What the Google Mini will spider

January 10, 2006 in Google Mini,Spidering | Comments (2)

Google have a helpful list of the file formats the Google Mini will spider.

It’s worth checking what you want to spider before you consider the other factors in why you are buying a search appliance. Checking through the various file formats I have, I was surprised to see the Mini supports .wps files written by Microsoft Works for DOS. It’s not a difficult format to read, but it is an old format now – Works v2 being copywrite 1988 if my memory serves me correctly. Personally I have a ton of old Works files and it’s nice to know something will still understand them, I told Google Desktop they were txt files with an odd extension, but that can have dubious results as some of the file is binary.

How does the GSA / Google Mini count documents?

January 8, 2006 in Google Mini,GSA,Q&A,Spidering | Comments (0)

The Google Mini has a document limit of 100,000 documents, the Google Search Appliance between 500,000 and 2 million, although you can put several GSA’s together so you can raise that up higher.

Each ‘document’ is a page or file which has a unique address, so

d:\Project Weevils\documents\Squared burrows.doc

are all documents. To a developer, the last two URLs may look like the same page, showing different content, to the GSA, that doesn’t matter – they are unique URLs, so they are different documents and will be counted separately.

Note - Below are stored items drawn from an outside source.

-- ==== Sys2Proof/Machine/Ops.lean ====
section
/-! DEFINITION. The operations every command shares: writing registers, accepting a command (40_command_execution.md R101),
completing it with success (R105) or in error (R106: this is all an MEE error does, 60_exceptions.md R200, R207, R211), and
reset (70_reset_and_hazards.md R230, R231). -/

namespace Sys2Proof.Machine

/-- `mulmod(a, b, m)` (R12), from the exact product. -/
def mulmod (a b m : Nat) : Nat := a * b % m

/-- `x[k] <- v; written[k] <- 1` (R55, R105). -/
def State.writeReg (s : State) (k : Reg) (v : Word) : State :=
  { s with regs := s.regs.set k.val v k.isLt, written := s.written.set k.val true k.isLt }

/-- The register writes of a commit, in their order (R105; R108: the order cannot be observed). -/
def State.writeAll (s : State) (ws : List (Reg × Word)) : State :=
  ws.foldl (fun s kv => s.writeReg kv.1 kv.2) s

/-- Record UNWRITTEN_READ(i) for each register of the list with `written[i] = 0` (R23, R101; log 2, log 15). -/
def State.noteReads (s : State) (rs : List Reg) : State :=
  { s with modelFaults := s.modelFaults ++ (rs.filter fun r => !s.isWritten r).map ModelFault.unwrittenRead }

/-- The operand values a word captures at acceptance (R101). -/
def State.captured (s : State) (w : Word) : List Word := (wordSources w).map s.reg

/-- Acceptance of word w (R101), legal or not. -/
def State.accept (s : State) (w : Word) : State :=
  { s.noteReads (wordSources w) with
    lastCmd := w
    status := s.status.accepted
    pending := some { word := w, ops := s.captured w, left := Config.latency w (s.captured w) } }

/-- Successful completion (R105): every write and every STATUS field in one step. -/
def State.succeed (s : State) (ws : List (Reg × Word)) (z : Int) : State :=
  { s.writeAll ws with status := s.status.succeeded z, pending := none }

/-- Error completion (R106): the one way an error is taken. No data register is written. -/
def State.fail (s : State) (code : ErrCode) : State :=
  { s with status := s.status.failed code, pending := none }

/-- The completion step for a command's result (R102). -/
def State.complete (s : State) : CmdResult → State
  | .ok ws z => s.succeed ws z
  | .err code => s.fail code

/-- Reset (R230, R231, R41): the pending command is abandoned, LASTCMD, STATUS and CTRL are 0, every register is marked
unwritten. The registers keep their patterns (R24, R231); the model's fault record is kept (log 9). -/
def State.resetState (s : State) : State :=
  { s with
    written := Vector.replicate 8 false
    lastCmd := 0
    status := Status.reset
    irqEn := false
    pending := none
    rsp := none }

/-- The operands of the pending command, if there is one. -/
def State.pendingOps (s : State) : Option (List Word) := s.pending.map Pending.ops

/-- Complete a command of one operand on the value captured at acceptance (R103, R104). -/
def completeOn1 (f : Word → CmdResult) (s : State) : Host.Outcome State Fault Refusal :=
  match s.pendingOps with
  | some [a] => .next (s.complete (f a))
  | _ => .fault .noPendingOperands

/-- Complete a command of two operands. -/
def completeOn2 (f : Word → Word → CmdResult) (s : State) : Host.Outcome State Fault Refusal :=
  match s.pendingOps with
  | some [a, b] => .next (s.complete (f a b))
  | _ => .fault .noPendingOperands

/-- Complete a command of three operands. -/
def completeOn3 (f : Word → Word → Word → CmdResult) (s : State) : Host.Outcome State Fault Refusal :=
  match s.pendingOps with
  | some [a, b, c] => .next (s.complete (f a b c))
  | _ => .fault .noPendingOperands

end Sys2Proof.Machine
end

So, with the Mini you get to index 100,000 individual addresses. If you have a dynamic site which shows all it’s content via variables on one address, then each page served dynamically on a different variable is counted as a separate document.

A problem with this is that if you are using multiple variables in your URLs and your page / CMS can show the same content under different URLs, you can have the same content spidered several times under different addresses – this is one variety of ‘spider trap.’ If this might happen to your site, you should look at trying to exclude it happening by giving a spiderable path to one set of the content and ignoring others using regular expressions. I’ll try to write more on that soon.